Friday, July 26, 2013

5 Things New College Grads Should Know About Money and Credit


Let’s start with five things every new college graduate should know about money and credit. We will end with a few words of advice for new grads facing an uncertain economic future.

  1. Everyday, more and more employers are now looking at credit reports as a condition of employment. If you are responsible with your personal credit, you will likely be a responsible employee. Manage your credit well and enjoy the low rates and easy availability of money good credit management brings. You will want this when you buy a car or a new home.

  1. Review your credit report annually! Reviewing your report annually for free at can keep you abreast of your personal credit situation and help you spot Identity Theft.

  1. Paying Bills: Very simple, your utilities need to be paid on time just like your credit card bills. Sure, you can let your light or water bill float for a couple of months and paying them 30 or 60 days late won’t count against you. As a matter of fact, you have 89 days to make your payment and have your account reinstated. However, if you wait to that 90th day, you are now delinquent. Your water, light, or phone bill amount will now be placed in collection and exist as a negative item on your credit report for seven years whether you pay it or not. (Paid collections remain on our credit reports for the balance of the seven years after payment as a reminder to others that you were irresponsible once or twice or repeatedly depending on how many collections one has.)

  1. Social Security: Social Security will exist in a very different format for these Gen Y students. They need to be self dependent and plan for their retirement early. No one will do it for them. In my workshops, I often ask who wants to retire with a million dollars in their retirement account. Of course, multiple hands go up. The point: When your employer offers you a 401k, pension, or any other type of “qualified” retirement plan, simply say “YES!” Start contributing to the retirement account. Put in at least 6%. You won’t miss it, you will save a few dollars on your taxes, and you will be pleasantly surprised when you get your retirement account statements and see it growing. This is especially gratifying if your employer matches your contribution or provides pension plan contributions from profit sharing.

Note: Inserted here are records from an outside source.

theorem Keep.stopCheck {fs : List Field} {s t : State} (h : Keep fs s t) (q)
    (hl : Sub [.regs, .shad, .store, .full, .banks, .owners, .endedOwners, .stage, .cores, .islands, .queues,
      .ports, .out, .outst, .vecBusy, .power] fs :=
        by exact Sub.trans (by assumption) (by rfl)) :
    Keep fs s (State.stopCheck t q) := by
  unfold State.stopCheck
  try dsimp only
  repeat' first
    | with_reducible exact h | with_reducible assumption | exact Sub.trans (by assumption) (by rfl)
    | with_reducible apply Keep.setQueue | with_reducible apply Keep.endAllTasks | intro _ | split | dsimp only

theorem Keep.writeRecord {fs : List Field} {s t : State} (h : Keep fs s t) (o)
    (hl : Sub [.regs, .queues, .ports, .out, .outst, .vecBusy, .power] fs :=
        by exact Sub.trans (by assumption) (by rfl)) :
    Keep fs s (State.writeRecord t o) := by
  unfold State.writeRecord
  try dsimp only
  repeat' first
    | with_reducible exact h | with_reducible assumption | exact Sub.trans (by assumption) (by rfl)
    | with_reducible apply Keep.writeMem | with_reducible apply Keep.setReg | with_reducible apply Keep.raise
    | with_reducible apply Keep.haltQueue | intro _ | split | dsimp only

theorem Keep.replayEnded {fs : List Field} {s t : State} (h : Keep fs s t) (o)
    (hl : Sub [.regs, .ports, .out, .outst, .vecBusy, .power, .replay] fs :=
        by exact Sub.trans (by assumption) (by rfl)) :
    Keep fs s (State.replayEnded t o) := by
  unfold State.replayEnded
  try dsimp only
  repeat' first
    | with_reducible exact h | with_reducible assumption | exact Sub.trans (by assumption) (by rfl)
    | with_reducible apply Keep.setRegF | with_reducible apply Keep.raise | intro _ | split | dsimp only
    | with_reducible apply Keep.upd
    | exact ⟨fun f hf => by cases f <;> first | with_reducible exact rfl |
        exact absurd (Sub.mem (by assumption) _ (by decide)) hf⟩

theorem Keep.commitMoments {fs : List Field} {s t : State} (h : Keep fs s t)
    (hl : Sub [.commitHold] fs := by exact Sub.trans (by assumption) (by rfl)) :
    Keep fs s (State.commitMoments t) := by
  unfold State.commitMoments
  try dsimp only
  repeat' first
    | with_reducible exact h | with_reducible assumption | exact Sub.trans (by assumption) (by rfl)
    | intro _ | split | dsimp only | with_reducible apply Keep.upd
    | exact ⟨fun f hf => by cases f <;> first | with_reducible exact rfl |
        exact absurd (Sub.mem (by assumption) _ (by decide)) hf⟩

theorem Keep.shutSecured {fs : List Field} {s t : State} (h : Keep fs s t) (o)
    (hl : Sub [.shut, .shutResult] fs := by exact Sub.trans (by assumption) (by rfl)) :
    Keep fs s (State.shutSecured t o) := by
  unfold State.shutSecured
  try dsimp only
  repeat' first
    | with_reducible exact h | with_reducible assumption | exact Sub.trans (by assumption) (by rfl)
    | intro _ | split | dsimp only | with_reducible apply Keep.upd
    | exact ⟨fun f hf => by cases f <;> first | with_reducible exact rfl |
        exact absurd (Sub.mem (by assumption) _ (by decide)) hf⟩

theorem Keep.retireOp {fs : List Field} {s t : State} (h : Keep fs s t) (o)
    (hl : Sub [.regs, .shad, .store, .full, .banks, .owners, .endedOwners, .stage, .cores, .islands, .queues,
      .ops, .ports, .out, .outst, .vecBusy, .groups, .power, .replay, .journal, .shut, .shutResult,
      .commitHold] fs :=
        by exact Sub.trans (by assumption) (by rfl)) :
    Keep fs s (State.retireOp t o) := by
  unfold State.retireOp
  try dsimp only
  repeat' first
    | with_reducible exact h | with_reducible assumption | exact Sub.trans (by assumption) (by rfl)
    | with_reducible apply Keep.bumpGen | with_reducible apply Keep.dropOp | with_reducible apply Keep.dropStage
    | with_reducible apply Keep.mapCores | with_reducible apply Keep.journalEnd
    | with_reducible apply Keep.shutSecured | with_reducible apply Keep.commitMoments
    | with_reducible apply Keep.replayEnded | with_reducible apply Keep.fencesGo
    | with_reducible apply Keep.endTasks | with_reducible apply Keep.stopCheck | with_reducible apply Keep.foldl
    | with_reducible refine Keep.foldl' Prod.fst ?_ ?_ | intro _ | split | dsimp only

theorem Keep.completeOp {fs : List Field} {s t : State} (h : Keep fs s t) (id)
    (hl : Sub [.regs, .shad, .store, .full, .banks, .owners, .endedOwners, .stage, .cores, .islands, .queues,
      .ops, .ports, .out, .outst, .vecBusy, .groups, .power, .replay, .journal, .shut, .shutResult,
      .commitHold] fs :=
        by exact Sub.trans (by assumption) (by rfl)) :
    Keep fs s (State.completeOp t id) := by
  unfold State.completeOp
  try dsimp only
  repeat' first
    | with_reducible exact h | with_reducible assumption | exact Sub.trans (by assumption) (by rfl)
    | with_reducible apply Keep.writeRecord | with_reducible apply Keep.retireOp | intro _ | split | dsimp only

theorem Keep.flushed {fs : List Field} {s t : State} (h : Keep fs s t) (id)
    (hl : Sub [.regs, .shad, .store, .full, .banks, .xbar, .parked, .owners, .endedOwners, .stage, .cores,
      .islands, .queues, .ops, .ports, .out, .outst, .vecBusy, .groups, .power, .health, .replay, .journal,
      .shut, .shutResult, .commitHold, .injected, .free] fs :=
        by exact Sub.trans (by assumption) (by rfl)) :
    Keep fs s (State.flushed t id) := by
  unfold State.flushed
  try dsimp only
  repeat' first
    | with_reducible exact h | with_reducible assumption | exact Sub.trans (by assumption) (by rfl)
    | with_reducible apply Keep.writeRecord | with_reducible apply Keep.completeOp
    | with_reducible apply Keep.modOp | with_reducible apply Keep.journalDone | intro _ | split | dsimp only

theorem Keep.operationCompletion {fs : List Field} {s t : State} (h : Keep fs s t) (id)
    (hl : Sub [.ops, .ports, .out, .outst, .groups, .power] fs := by exact Sub.trans (by assumption) (by rfl)) :
    Keep fs s (State.operationCompletion t id) := by
  unfold State.operationCompletion
  try dsimp only
  repeat' first
    | with_reducible exact h | with_reducible assumption | exact Sub.trans (by assumption) (by rfl)
    | with_reducible apply Keep.fenceGo | with_reducible apply Keep.finish | with_reducible apply Keep.flush
    | with_reducible apply Keep.modOp | with_reducible apply Keep.foldl
    | with_reducible refine Keep.foldl' Prod.fst ?_ ?_ | intro _ | split | dsimp only
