theorem Keep.zeroise {fs : List Field} {s t : State} (h : Keep fs s t)
    (hl : Sub [.regs, .sec] fs := by exact Sub.trans (by assumption) (by rfl)) :
    Keep fs s (State.zeroise t) := by
  unfold State.zeroise
  exact Keep.newKeyPair (Keep.instantiate (Keep.setSec h _))

theorem Keep.serveRandom {fs : List Field} {s t : State} (h : Keep fs s t)
    (hl : Sub [.regs, .sec] fs := by exact Sub.trans (by assumption) (by rfl)) :
    Keep fs s (State.serveRandom t).st := by
  unfold State.serveRandom
  try dsimp only
  repeat' first
    | with_reducible exact h | with_reducible assumption | exact Sub.trans (by assumption) (by rfl)
    | with_reducible apply Keep.draw | intro _ | split | dsimp only

theorem Keep.serveAttest {fs : List Field} {s t : State} (h : Keep fs s t)
    (hl : Sub [.regs, .sec] fs := by exact Sub.trans (by assumption) (by rfl)) :
    Keep fs s (State.serveAttest t).st := by
  unfold State.serveAttest
  try dsimp only
  repeat' first
    | with_reducible exact h | with_reducible assumption | exact Sub.trans (by assumption) (by rfl)
    | with_reducible apply Keep.draw | with_reducible apply Keep.incReg | intro _ | split | dsimp only

theorem Keep.serveChallenge {fs : List Field} {s t : State} (h : Keep fs s t)
    (hl : Sub [.regs, .sec] fs := by exact Sub.trans (by assumption) (by rfl)) :
    Keep fs s (State.serveChallenge t).st := by
  unfold State.serveChallenge
  try dsimp only
  repeat' first
    | with_reducible exact h | with_reducible assumption | exact Sub.trans (by assumption) (by rfl)
    | with_reducible apply Keep.draw | intro _ | split | dsimp only | with_reducible apply Keep.upd
    | exact ⟨fun f hf => by cases f <;> first | with_reducible exact rfl |
        exact absurd (Sub.mem (by assumption) _ (by decide)) hf⟩

theorem Keep.serveLogin {fs : List Field} {s t : State} (h : Keep fs s t) (priv port)
    (hl : Sub [.regs, .ports, .out, .outst, .vecBusy, .sec, .audit, .power, .free] fs :=
        by exact Sub.trans (by assumption) (by rfl)) : Keep fs s (State.serveLogin t priv port).st := by
  unfold State.serveLogin
  split
  · exact h
  · refine Keep.Service_logged h _ _ _ _ _ _ fun hu => ?_
    split
    · exact Keep.congr hu rfl rfl rfl rfl rfl
    · exact Keep.congr hu rfl rfl rfl rfl rfl

theorem Keep.serveLoadKey {fs : List Field} {s t : State} (h : Keep fs s t) (priv port)
    (hl : Sub [.regs, .ports, .out, .outst, .vecBusy, .sec, .audit, .power, .free] fs :=
        by exact Sub.trans (by assumption) (by rfl)) : Keep fs s (State.serveLoadKey t priv port).st := by
  unfold State.serveLoadKey
  dsimp only
  split
  · exact h
  · split
    · exact h
    · refine Keep.Service_logged h _ _ _ _ _ _ fun hu => ?_
      exact Keep.congr hu rfl rfl rfl rfl rfl
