-- ==== Sys2Proof/Laws/State.lean ====
section
/-!
SUPPORT. What each named update of the state does to each part: the part that it writes, every part that it does not
write, and what each named reader gives after it.
-/

namespace Sys2Proof.Machine

set_option Elab.async false

/-! ## `State.setReg` -/

theorem State.setReg_regs (s : State) (k : Nat) (v : Word) : (s.setReg k v).regs = SMap.putD s.regs k v (regReset k) := rfl
@[simp] theorem State.setReg_shad (s : State) (k : Nat) (v : Word) : (s.setReg k v).shad = s.shad := rfl
@[simp] theorem State.setReg_store (s : State) (k : Nat) (v : Word) : (s.setReg k v).store = s.store := rfl
@[simp] theorem State.setReg_full (s : State) (k : Nat) (v : Word) : (s.setReg k v).full = s.full := rfl
@[simp] theorem State.setReg_moved (s : State) (k : Nat) (v : Word) : (s.setReg k v).moved = s.moved := rfl
@[simp] theorem State.setReg_banks (s : State) (k : Nat) (v : Word) : (s.setReg k v).banks = s.banks := rfl
@[simp] theorem State.setReg_xbar (s : State) (k : Nat) (v : Word) : (s.setReg k v).xbar = s.xbar := rfl
@[simp] theorem State.setReg_parked (s : State) (k : Nat) (v : Word) : (s.setReg k v).parked = s.parked := rfl
@[simp] theorem State.setReg_closing (s : State) (k : Nat) (v : Word) : (s.setReg k v).closing = s.closing := rfl
@[simp] theorem State.setReg_owners (s : State) (k : Nat) (v : Word) : (s.setReg k v).owners = s.owners := rfl
@[simp] theorem State.setReg_endedOwners (s : State) (k : Nat) (v : Word) : (s.setReg k v).endedOwners = s.endedOwners := rfl
@[simp] theorem State.setReg_stage (s : State) (k : Nat) (v : Word) : (s.setReg k v).stage = s.stage := rfl
@[simp] theorem State.setReg_cores (s : State) (k : Nat) (v : Word) : (s.setReg k v).cores = s.cores := rfl
@[simp] theorem State.setReg_islands (s : State) (k : Nat) (v : Word) : (s.setReg k v).islands = s.islands := rfl
@[simp] theorem State.setReg_queues (s : State) (k : Nat) (v : Word) : (s.setReg k v).queues = s.queues := rfl
@[simp] theorem State.setReg_ops (s : State) (k : Nat) (v : Word) : (s.setReg k v).ops = s.ops := rfl
@[simp] theorem State.setReg_nextOp (s : State) (k : Nat) (v : Word) : (s.setReg k v).nextOp = s.nextOp := rfl
@[simp] theorem State.setReg_ports (s : State) (k : Nat) (v : Word) : (s.setReg k v).ports = s.ports := rfl
@[simp] theorem State.setReg_out (s : State) (k : Nat) (v : Word) : (s.setReg k v).out = s.out := rfl
@[simp] theorem State.setReg_outst (s : State) (k : Nat) (v : Word) : (s.setReg k v).outst = s.outst := rfl
@[simp] theorem State.setReg_vecBusy (s : State) (k : Nat) (v : Word) : (s.setReg k v).vecBusy = s.vecBusy := rfl
@[simp] theorem State.setReg_prot (s : State) (k : Nat) (v : Word) : (s.setReg k v).prot = s.prot := rfl
@[simp] theorem State.setReg_groups (s : State) (k : Nat) (v : Word) : (s.setReg k v).groups = s.groups := rfl
@[simp] theorem State.setReg_time (s : State) (k : Nat) (v : Word) : (s.setReg k v).time = s.time := rfl
@[simp] theorem State.setReg_sb (s : State) (k : Nat) (v : Word) : (s.setReg k v).sb = s.sb := rfl
@[simp] theorem State.setReg_fuses (s : State) (k : Nat) (v : Word) : (s.setReg k v).fuses = s.fuses := rfl
@[simp] theorem State.setReg_sec (s : State) (k : Nat) (v : Word) : (s.setReg k v).sec = s.sec := rfl
@[simp] theorem State.setReg_audit (s : State) (k : Nat) (v : Word) : (s.setReg k v).audit = s.audit := rfl
@[simp] theorem State.setReg_latched (s : State) (k : Nat) (v : Word) : (s.setReg k v).latched = s.latched := rfl
@[simp] theorem State.setReg_securing (s : State) (k : Nat) (v : Word) : (s.setReg k v).securing = s.securing := rfl
@[simp] theorem State.setReg_power (s : State) (k : Nat) (v : Word) : (s.setReg k v).power = s.power := rfl
@[simp] theorem State.setReg_therm (s : State) (k : Nat) (v : Word) : (s.setReg k v).therm = s.therm := rfl
@[simp] theorem State.setReg_health (s : State) (k : Nat) (v : Word) : (s.setReg k v).health = s.health := rfl
@[simp] theorem State.setReg_replay (s : State) (k : Nat) (v : Word) : (s.setReg k v).replay = s.replay := rfl
@[simp] theorem State.setReg_journal (s : State) (k : Nat) (v : Word) : (s.setReg k v).journal = s.journal := rfl
@[simp] theorem State.setReg_jfloor (s : State) (k : Nat) (v : Word) : (s.setReg k v).jfloor = s.jfloor := rfl
@[simp] theorem State.setReg_images (s : State) (k : Nat) (v : Word) : (s.setReg k v).images = s.images := rfl
@[simp] theorem State.setReg_recovery (s : State) (k : Nat) (v : Word) : (s.setReg k v).recovery = s.recovery := rfl
@[simp] theorem State.setReg_mute (s : State) (k : Nat) (v : Word) : (s.setReg k v).mute = s.mute := rfl
@[simp] theorem State.setReg_stopped (s : State) (k : Nat) (v : Word) : (s.setReg k v).stopped = s.stopped := rfl
@[simp] theorem State.setReg_shut (s : State) (k : Nat) (v : Word) : (s.setReg k v).shut = s.shut := rfl
@[simp] theorem State.setReg_shutResult (s : State) (k : Nat) (v : Word) : (s.setReg k v).shutResult = s.shutResult := rfl
@[simp] theorem State.setReg_commitHold (s : State) (k : Nat) (v : Word) : (s.setReg k v).commitHold = s.commitHold := rfl
@[simp] theorem State.setReg_injected (s : State) (k : Nat) (v : Word) : (s.setReg k v).injected = s.injected := rfl
@[simp] theorem State.setReg_turn (s : State) (k : Nat) (v : Word) : (s.setReg k v).turn = s.turn := rfl
@[simp] theorem State.setReg_free (s : State) (k : Nat) (v : Word) : (s.setReg k v).free = s.free := rfl
@[simp] theorem State.setReg_pending (s : State) (k : Nat) (v : Word) : (s.setReg k v).pending = s.pending := rfl
@[simp] theorem State.core_setReg (s : State) (k : Nat) (v : Word) (x : Nat) : (s.setReg k v).core x = s.core x := rfl
@[simp] theorem State.queue_setReg (s : State) (k : Nat) (v : Word) (x : Nat) : (s.setReg k v).queue x = s.queue x := rfl
@[simp] theorem State.port_setReg (s : State) (k : Nat) (v : Word) (x : Nat) : (s.setReg k v).port x = s.port x := rfl
@[simp] theorem State.island_setReg (s : State) (k : Nat) (v : Word) (x : Nat) : (s.setReg k v).island x = s.island x := rfl
@[simp] theorem State.group_setReg (s : State) (k : Nat) (v : Word) (x : Nat) : (s.setReg k v).group x = s.group x := rfl
@[simp] theorem State.protEntry_setReg (s : State) (k : Nat) (v : Word) (x : Nat) : (s.setReg k v).protEntry x = s.protEntry x := rfl
@[simp] theorem State.op_setReg (s : State) (k : Nat) (v : Word) (x : Nat) : (s.setReg k v).op x = s.op x := rfl
@[simp] theorem State.isFull_setReg (s : State) (k : Nat) (v : Word) (x : Nat) : (s.setReg k v).isFull x = s.isFull x := rfl
@[simp] theorem State.bank_setReg (s : State) (k : Nat) (v : Word) (x : Nat) : (s.setReg k v).bank x = s.bank x := rfl
@[simp] theorem State.waiting_setReg (s : State) (k : Nat) (v : Word) (x : Nat) : (s.setReg k v).waiting x = s.waiting x := rfl
@[simp] theorem State.parkedAt_setReg (s : State) (k : Nat) (v : Word) (x : Nat) : (s.setReg k v).parkedAt x = s.parkedAt x := rfl
@[simp] theorem State.stageOf_setReg (s : State) (k : Nat) (v : Word) (x : Nat) : (s.setReg k v).stageOf x = s.stageOf x := rfl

  1. Social Media: Restrict your personal information that is shared over the internet. Too many young adults share too much as it is and do not take proper advantage of privacy controls in websites like Facebook. If you don’t want your next potential employer to see your spring break photos of drunken debauchery in Palm Springs or Palm Beach, tighten up your privacy controls, Dude!

I think following these five ideas can save you from living in your Mom’s basement forever.

In my work with recent college students and grads, one of their greatest fears is that they will never own a house. Recent grads are facing a difficult time in some areas with the homes they may want to buy being priced out of site for them due to the current demand. Don’t worry. The average age of a first time homebuyer is 30 years old. Most people I know did not buy a home until they were well into their 30’s. There is no rush to buy a home despite the increases in overall prices. You have time to save your money. You have time to evaluate where you want to live and whether a house or condo would be best for you. You have time to gauge the economy and pick your best time to buy.

I have noticed it and it has been expressed to me by some students, the financial markets are too volatile. Why would they want to put their money into the stock market? They fear the return of the great recession. When I was 21 in 1981 there was a recession on and it was pretty serious. Interest prime rates had risen over 20%. No one could get a decent interest rate to buy a home. Unemployment was 8% and rose to 10% over the next two years. In the early 80’s, we had many of the same fears today’s grads suffer.

What happened? Eventually, markets went into recovery. Unemployment was under 6% by 1988. The stock market doubled, tripled, and eventually grew to 14 times its size by the present day. This didn’t happen in a nice even fashion. It took a market crash in 1988 (22% drop in the Dow in just one day!) and three recessions in 1992, 2000, and 2008 to get here. Financial markets are cyclic and, historically, have always recovered and surpassed previous high water marks.